Raja Tunggal mendirikan Negeri Nirvana di daerah utara Tanah Utama Vandaria, di tempat yang pernah menjadi pusat dari imperium kuno bernama Rimenia. Kaum manusia dari ras Rimen di daerah itu mendukung Raja Tunggal, dan bersedia menyatakan Negeri Nirvana sebagai tanah air mereka yang baru. Setelah berkembang selama beberapa puluh tahun, Negeri Nirvana mulai memusuhi Negeri Edenion secara terang-terangan. Negeri-negeri dan bangsa-bangsa terjajah di Tanah Utama Vandaria bangkit, dan menjadi sekutu Negeri Nirvana.
Peperangan besar berlangsung di antara pihak Negeri Nirvana dan pihak Negeri Edenion. Negeri Edenion kalah dan runtuh, dan dimulailah era baru di Vandaria. Wilayah kekuasaan Negeri Nirvana membesar, dengan tambahan wilayah Negeri Edenion di daerah timur Tanah Utama Vandaria. Komposisi penduduk Negeri Nirvana juga mengalami perubahan, dengan masuknya kaum manusia dari ras Ameris dan bangsa frameless yang pernah menjadi penduduk Negeri Edenion.
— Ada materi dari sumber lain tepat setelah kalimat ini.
-- ==== Sys2Proof/Machine/Home.lean ====
section
/-! DEFINITION. What happens at a home: accesses in home order (R121, R122, R218, R221, R224), waiters (R123, R124), deques
(R32-R36), the transitions of control words (R28, R272, R273, R445), join words (R37, R38, R100). -/

namespace Sys2Proof.Machine

/-! ## Fields of words -/

/-- A word with bits [hi:lo] replaced. -/
def setBits (w : Word) (hi lo v : Nat) : Word :=
  word (w.toNat % 2 ^ lo + v % 2 ^ (hi + 1 - lo) * 2 ^ lo + w.toNat / 2 ^ (hi + 1) * 2 ^ (hi + 1))

/-! ## Deques (R32, R33) -/

/-- The word of an entry, in the spill region and in the debug window (R125, R136): the record's address with its priority in
bits [4:3]. -/
def DqEnt.word (e : DqEnt) : Word := setBits (setBits e.record 5 0 0) 4 3 e.pri

/-- The place of the next spilled entry (R125): the first free one of the 512 in the region at DQBASE. -/
def Core.spillPlace (c : Core) : Nat :=
  let base := bits (c.sys 4) 19 12 * 4096
  (((List.range 512).map fun i => base + 8 * i).find? fun o => !c.dq.spill.any fun e => e.off == o).getD base

/-- The oldest hardware entry of a deque moved to the spill region, or the cause with which its word cannot be written (R125). -/
def State.spillOne (s : State) (l : Nat) : State × Nat :=
  let c := s.core l
  match c.dq.hw.getLast? with
  | none => (s, 0)
  | some e =>
    let q := s.writeOwned (slicePa l c.spillPlace) (toBytes 8 e.word.toNat) c.ctxid 0 none
    if q.2 ≠ 0 then q
    else (q.1.modCore l fun c => { c with dq := { hw := c.dq.hw.dropLast, spill := ⟨c.spillPlace, e.dom⟩ :: c.dq.spill } }, 0)

/-- Several of the oldest hardware entries moved to the spill region, in order. -/
def State.spillN (s : State) (l : Nat) : Nat → State × Nat
  | 0 => (s, 0)
  | n + 1 =>
    let q := s.spillOne l
    if q.2 = 0 then State.spillN q.1 l n else q

/-- The word of a spilled entry read back (R125). -/
def State.spilled (s : State) (l : Nat) (e : SpillEnt) : State × (DqEnt ⊕ Nat) :=
  let q := s.readOwned (slicePa l e.off) 8 (s.core l).ctxid 0
  let w := word (ofBytes q.2.2)
  (q.1, if q.2.1 = 0 then .inl ⟨setBits w 5 0 0, bits w 4 3, e.dom⟩ else .inr q.2.1)

/-- A spilled entry that cannot be read is reported as a deque overflow (R125); it stays where it is. -/
def State.spillLost (s : State) (l cause : Nat) : State :=
  s.sendPacket (s.receiver l 0x10) (s.packet l 0 5 true false 0 0 (mkCause 0x10 cause 0))

/-- Several of the newest spilled entries moved back into the hardware part as its oldest. -/
def State.refillN (s : State) (l : Nat) : Nat → State
  | 0 => s
  | n + 1 =>
    match (s.core l).dq.spill with
    | [] => s
    | e :: rest =>
      let q := s.spilled l e
      match q.2 with
      | .inl x => State.refillN (q.1.modCore l fun c => { c with dq := { hw := c.dq.hw ++ [x], spill := rest } }) l n
      | .inr why => q.1.spillLost l why

/-- Entries that move back into hardware when it falls to 16 (R33). -/
def State.dqRefill (s : State) (l : Nat) : State :=
  if (s.core l).dq.hw.length ≤ 16 then s.refillN l (min 16 (s.core l).dq.spill.length) else s

/-- The highest priority of some entries. -/
def topPri (l : List DqEnt) : Nat := l.foldl (fun n e => max n e.pri) 0

/-- The entry that a local pop takes: the newest hardware entry of the highest priority. -/
def Deque.newest (d : Deque) : Option DqEnt := d.hw.find? fun e => e.pri == topPri d.hw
Memasuki era baru di mana kaum frameless dan kaum manusia dipandang sederajat, Negeri Nirvana memposisikan dirinya sebagai pemimpin Vandaria. Kharisma Raja Tunggal mendatangkan rasa hormat dan segan, dan jasa besarnya dalam mengenyahkan Negeri Edenion terus diingat. Raja Tunggal memberi kebebasan bagi segala negeri yang ada untuk mengembangkan diri.
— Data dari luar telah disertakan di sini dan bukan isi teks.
-- ==== Sys2Proof/Machine/Threads.lean ====
section
/-! DEFINITION. What the hardware of the slots does by itself: the end of a sleep, fetches, local pops, record loads,
the steal search (R27, R32-R36, R46, R108, R340), the L2 TLB and the walkers (R381-R383). -/

namespace Sys2Proof.Machine

/-! ## Answers to requests: finding the request (R215, R380) -/

/-- Whether a message answers a request of core `l`, and which. -/
def State.requestOf (s : State) (l : Nat) (m : Msg) : Option (Req × Resp) :=
  match m.body with
  | .resp vc r =>
    ((s.core l).reqs.find? fun q => q.msg.vc == vc && q.msg.seq == m.seq &&
      (vc == 4 || (q.msg.dest == m.src && q.msg.dpanel == m.spanel))).map fun q => (q, r)
  | _ => none

/-- A request slot freed: the request and its thread's account of it are gone; pushes that waited for it go on (R228). -/
def State.dropReq (s : State) (l : Nat) (q : Req) : State :=
  let s := s.modCore l fun c => { c with reqs := c.reqs.filter fun x => x.id != q.id }
  if q.slot < 16 then
    let k := Fin.ofNat 16 q.slot
    let s := s.modSlot l k fun t => { t with outst := t.outst.filter fun o => o.id != q.id || o.vc == 2 }
    s.flushN l k (s.slot l k).late.length
  else s

/-- The answers under way to core `l` that a request slot awaits. -/
def State.answers (s : State) (l : Nat) : List (Msg × Req × Resp) :=
  (s.net.filter fun m => m.dest == l && m.dpanel == s.panelId && m.vc == 1 && !s.diverts l m).filterMap fun m =>
    (s.requestOf l m).map fun x => (m, x)

/-- An answer taken off the mesh, with its request slot. -/
def State.takeAnswer (s : State) (l : Nat) (m : Msg) (q : Req) (r : Resp) : State :=
  let s := (s.unsend m).dropReq l q
  let local_ := match m.body with
    | .resp 4 _ => true
    | _ => false
  if local_ || r.none_ then s else s.modStill l m.ctx fun w => { w with rcvd := w.rcvd + 1 }

/-! ## The issue place of a slot that executes nothing -/

/-- A fault of slot `k` at its PC, or while it loads a record. -/
def State.faultSlot (s : State) (l : Nat) (k : Fin 16) (c : Cause) : State :=
  (s.modSlot l k fun t => { t with iss := { b := t.pc, first := t.pc, last := t.pc } }).takeFaultAt l k c

/-! ## SLEEPUNTIL (R108) -/

/-- SLEEP_TIME_REACHED: the time of a SLEEPUNTIL has come. -/
def execSleepTimeReached (core slot : Nat) (s : State) : Result :=
  let k := Fin.ofNat 16 slot
  let t := s.slot core k
  .next (match t.nap with
    | none => s
    | some w =>
      if t.state ≠ .parked || s.gtb.toNat < t.until_.toNat then s
      else
        let s := (s.modSlot core k fun t => { t with nap := none }).onSlot core k
        match w with
        | none => s.completed core k
        | some a => s.enqueue { va := a, bytes := 8, perm := .rw, op := .mem .readFe, apc := t.iss.b, cont := .sleep false a })

/-! ## LINE_FETCH (R44, R46) -/

/-- The PC whose line slot `k` needs next: its own, then that of a target that it waits for (R45). -/
def State.fetchPc (s : State) (l : Nat) (k : Fin 16) : Addr :=
  let t := s.slot l k
  if ((s.core l).line? t.pc).isNone then t.pc else t.want.getD t.pc

/-- The line of a PC cannot be had for slot `k`: the thread faults at it, unless it is the target of a transfer, which then executes
(R45, R61). -/
def State.noLine (s : State) (l : Nat) (k : Fin 16) (pc : Addr) (c : Cause) : State :=
  if pc = (s.slot l k).pc then (s.modSlot l k fun t => { t with reread := none }).faultSlot l k c
  else s.modSlot l k fun t => { t with want := none, lost := some pc, reread := none }

/-- A line that has arrived for slot `k`: when the parity of its line word is wrong it is read once more (R44). -/
def State.gotLine (s : State) (l : Nat) (k : Fin 16) (pc : Addr) (x : Line) : State :=
  if x.bad / 2 ^ 56 % 256 ≠ 0 || lparOk x.data then s.modCore l fun c => c.putLine x
  else if (s.slot l k).reread = some pc then s.noLine l k pc ⟨0x06, 0, 0⟩
  else s.modSlot l k fun t => { t with reread := some pc }

/-- Whether slot `k` waits for a line. -/
def State.wantsLine (s : State) (l : Nat) (k : Fin 16) : Bool :=
  (s.slot l k).state == .running && ((s.core l).line? (s.fetchPc l k)).isNone &&
    !(s.core l).reqs.any fun q => q.slot == k.val && match q.cont with
      | .line _ => true
      | _ => false

/-- LINE_FETCH: the line that a Running slot needs is read from its core's slice, or asked for (R46, R215). -/
def execLineFetch (core slot : Nat) (s : State) : Result :=
  let k := Fin.ofNat 16 slot
  .next (if !s.wantsLine core k then s
    else
      let pc := s.fetchPc core k
      let r := s.readLine core pc
      match r.2 with
      | .line v bad => r.1.gotLine core k pc { va := lineOf pc, data := v, bad }
      | .bad c => r.1.noLine core k pc c
      | .away p pa =>
        if !(p == s.panelId && homeOf pa == core) && r.1.freeSlots core = 0 then r.1
        else r.1.sendAccess core slot pc (word (lineOf pc)) p pa 0x01 64 (.mem pa .fetch slot pc) (.line (word (lineOf pc))))

/-- A line has arrived; a slot that has gone elsewhere drops it. -/
def State.onLine (s : State) (l : Nat) (q : Req) (r : Resp) (va : Word) : State :=
  let pc := s.fetchPc l q.k
  if (s.slot l q.k).state ≠ .running || lineOf pc ≠ va.toNat then s
  else if r.cause ≠ 0 then s.noLine l q.k pc (mkCause r.cause r.info.toNat (pc.zeroExtend 64))
  else s.gotLine l q.k pc { va := lineOf pc, data := BitVec.ofNat 512 (ofBytes r.data), bad := r.info.toNat }

/-! ## Records (R27, R32, Table 2.2) -/

/-- Whether the worker slots of a core may take records. -/
def State.loads (s : State) (l : Nat) : Bool :=
  let c := s.core l
  s.present l && !c.health.iso && c.health.contain == .live && c.stopping.isNone && c.ckpt.chk.isNone && !c.flt.frozen

/-- A slot that looks for a record. -/
def Slot.seeks (t : Slot) : Bool := t.state == .idle && t.load.isNone

/-- The first slot of a core that looks for a record. -/
def Core.seeker (c : Core) : Option (Fin 16) :=
  ((List.range 15).map (Fin.ofNat 16)).find? fun k => (c.slot k).seeks

/-- LOCAL_POP (R32): a slot takes the record that the steal search has obtained, or pops its core's deque. -/
def execLocalPop (core slot : Nat) (s : State) : Result :=
  let k := Fin.ofNat 16 slot
  let c := s.core core
  .next (if slot ≥ 15 || !s.loads core || !(c.slot k).seeks then s
    else match c.steal.got with
      | some e =>
        if c.seeker ≠ some k then s
        else s.setCore core (({ c with steal := { c.steal with got := none } } : Core).modSlot k fun t => { t with load := some e })
      | none =>
        let q := s.dqPop core
        match q.2 with
        | some e => q.1.modSlot core k fun t => { t with load := some e }
        | none => q.1)

/-- RECORD_LOAD (R27, R28): the load of the record that a slot took goes to the record's home. -/
def execRecordLoad (core slot : Nat) (s : State) : Result :=
  let k := Fin.ofNat 16 slot
  let t := s.slot core k
  .next (if slot ≥ 15 || t.state ≠ .idle || !s.loads core then s
    else match t.load with
      | none => s
      | some e =>
        let ra := e.record
        if (s.core core).reqs.any fun q => q.slot == slot && match q.cont with
            | .recordLoaded _ _ => true
            | _ => false then s
        else if ra.toNat % 64 ≠ 0 then s.faultSlot core k ⟨0x11, 0, ra⟩
        else
          let r := s.tr core (s.core core).ctxid ra.toNat .rw .record
          match r.2 with
          | .bad c i => r.1.faultSlot core k (mkCause c i ra)
          | .ok p pa =>
            if !(p == s.panelId && homeOf pa == core) && r.1.freeSlots core == 0 then r.1
            else r.1.sendAccess core slot 0 ra p pa 0x10 64 (.ctl pa ra (.load core slot)) (.recordLoaded slot ra))

/-- The registers of a slot that starts a record (Table 2.2). -/
def startRegs (ctxBase ra : Word) (ws : List Word) : Regs :=
  let x : Vector Word 32 := Vector.replicate 32 0
  { x := ((((((((x.set 2 (nth 0 ws 1)).set 3 ctxBase).set 4 ra).set 8 (nth 0 ws 1)).set 10 (nth 0 ws 2)).set 11
      (nth 0 ws 3)).set 12 (nth 0 ws 4)).set 13 (nth 0 ws 5)) }

/-- A record has been loaded, or its load failed: the slot is then Frozen and loads the same record at its resume (R40). -/
def State.onRecordLoaded (s : State) (l : Nat) (r : Resp) (slot : Nat) (ra : Word) : State :=
  let k := Fin.ofNat 16 slot
  if r.cause ≠ 0 then s.faultSlot l k ⟨r.cause, r.info, ra⟩
  else
    let ws := wordsOf 8 r.data
    let c := s.core l
    let ctrl := nth 0 ws 7
    let pc : Addr := (nth 0 ws 0).setWidth 48
    s.modSlot l k fun t =>
      { state := if c.flt.frozen then .frozen else .running
        pc
        regs := startRegs (c.sys 2) ra ws
        lfsr := lfsrSeed (c.sys 0xA) ra pc
        ev := t.ev &&& 0x8000
        record := some ra
        fresh := !Ctrl.res ctrl
        pri := Fin.ofNat 4 (Ctrl.pri ctrl)
        lastIssue := t.lastIssue }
Seiring berlalunya waktu, Raja Tunggal mulai kehilangan minat dalam memimpin negerinya. Ia mulai sibuk dengan urusan-urusan pribadinya, dan lebih tertarik untuk mengumpulkan ilmu dan kesaktian. Sang raja mengangkat beberapa frameless berilmu tinggi sebagai suksesornya, yang menggantikannya memimpin Negeri Nirvana. Mundurnya Raja Tunggal dari pemerintahan Negeri Nirvana membuat situasi di Tanah Utama Vandaria memanas. Kewibawaan Negeri Nirvana menurun di mata negeri-negeri lain. Konflik dan perang bermunculan, semakin lama semakin tak terkendali. Kaum manusia mulai memanfaatkan kebebasan dengan sesukanya.
Raja Tunggal merasa kecewa dengan perubahan situasi di Tanah Utama Vandaria. Sang raja terutama merasa kecewa terhadap kaum manusia, yang seolah menyia-nyiakan jasanya menghentikan tirani Negeri Edenion. Ia mencoba menenangkan dan mendamaikan negeri-negeri yang ada, tetapi tidak banyak berguna. Perang dan konflik terus terjadi, dan Negeri Nirvana menjadi sasaran invasi negeri-negeri lain. Akhirnya Raja Tunggal murka, dan mengerahkan ilmunya untuk menimbulkan bencana Grand Ark, yang memporak-porandakan Vandaria. Negeri Nirvana menjadi hancur dan runtuh, dan riwayatnya pun berakhir.
Banyak yang percaya, bahwa Nirvana tidak pernah runtuh. Dikisahkan bahwa Raja Tunggal menggunakan kesaktiannya untuk menerbangkan Ibukota Nirvana dan melindunginya dengan sihir yang membuatnya tidak terlihat oleh mata awam. Nirvana dipercaya menjadi kerajaan terbang, bahkan hingga di masa modern Vandaria.